Input for this task:
-- ==== Sys2Proof/Syntax.lean ====
section
/-! DEFINITION. The commands of the block, one constructor per row of spec/opcode_table.json (R57), each with the
operands R59 gives it. A native-width operand is a number: its width is the parameter `NW`, so `WellFormed` bounds it. -/

namespace Sys2Proof

/-- A command with its operands (R57, R59). -/
inductive Instr where
  /-- `VENC.8 v` (R73). -/
  | venc8 (v : BitVec 8)
  /-- `VENC.16 v` (R74). -/
  | venc16 (v : BitVec 16)
  /-- `VENC.32 v` (R75). -/
  | venc32 (v : BitVec 32)
  /-- `VENC.64 v` (R76). -/
  | venc64 (v : BitVec 64)
  /-- `VENC.128 v` (R77). -/
  | venc128 (v : BitVec 128)
  /-- `VENC.N v` (R78), `v : uint_NW`. -/
  | vencN (v : Nat)
  /-- `VDEC.8 s` (R98). -/
  | vdec8 (s : List Byte)
  /-- `VDEC.16 s` (R99). -/
  | vdec16 (s : List Byte)
  /-- `VDEC.32 s` (R100). -/
  | vdec32 (s : List Byte)
  /-- `VDEC.64 s` (R101). -/
  | vdec64 (s : List Byte)
  /-- `VDEC.128 s` (R102). -/
  | vdec128 (s : List Byte)
  /-- `VDEC.N s` (R103). -/
  | vdecN (s : List Byte)
  /-- `FENC p` (R125). -/
  | fenc (p : List Byte)
  /-- `FDEC` (R122). -/
  | fdec
  /-- `RXPUSH q` (R121). -/
  | rxpush (q : List Byte)
  /-- `TXPOP c` (R126), `c : uint_NW`. -/
  | txpop (c : Nat)
  /-- `SETMAX M` (R120), `M : uint_NW`. -/
  | setmax (m : Nat)
  deriving DecidableEq, Repr

end Sys2Proof
end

Problem to work on:
Reply with exactly the lines above from the one that contains "(v : BitVec 32)" through the final line of the material, and with nothing else.

Task result:
  | venc32 (v : BitVec 32)
  /-- `VENC.64 v` (R76). -/
  | venc64 (v : BitVec 64)
  /-- `VENC.128 v` (R77). -/
  | venc128 (v : BitVec 128)
  /-- `VENC.N v` (R78), `v : uint_NW`. -/
  | vencN (v : Nat)
  /-- `VDEC.8 s` (R98). -/
  | vdec8 (s : List Byte)
  /-- `VDEC.16 s` (R99). -/
  | vdec16 (s : List Byte)
  /-- `VDEC.32 s` (R100). -/
  | vdec32 (s : List Byte)
  /-- `VDEC.64 s` (R101). -/
  | vdec64 (s : List Byte)
  /-- `VDEC.128 s` (R102). -/
  | vdec128 (s : List Byte)
  /-- `VDEC.N s` (R103). -/
  | vdecN (s : List Byte)
  /-- `FENC p` (R125). -/
  | fenc (p : List Byte)
  /-- `FDEC` (R122). -/
  | fdec
  /-- `RXPUSH q` (R121). -/
  | rxpush (q : List Byte)
  /-- `TXPOP c` (R126), `c : uint_NW`. -/
  | txpop (c : Nat)
  /-- `SETMAX M` (R120), `M : uint_NW`. -/
  | setmax (m : Nat)
  deriving DecidableEq, Repr

end Sys2Proof
end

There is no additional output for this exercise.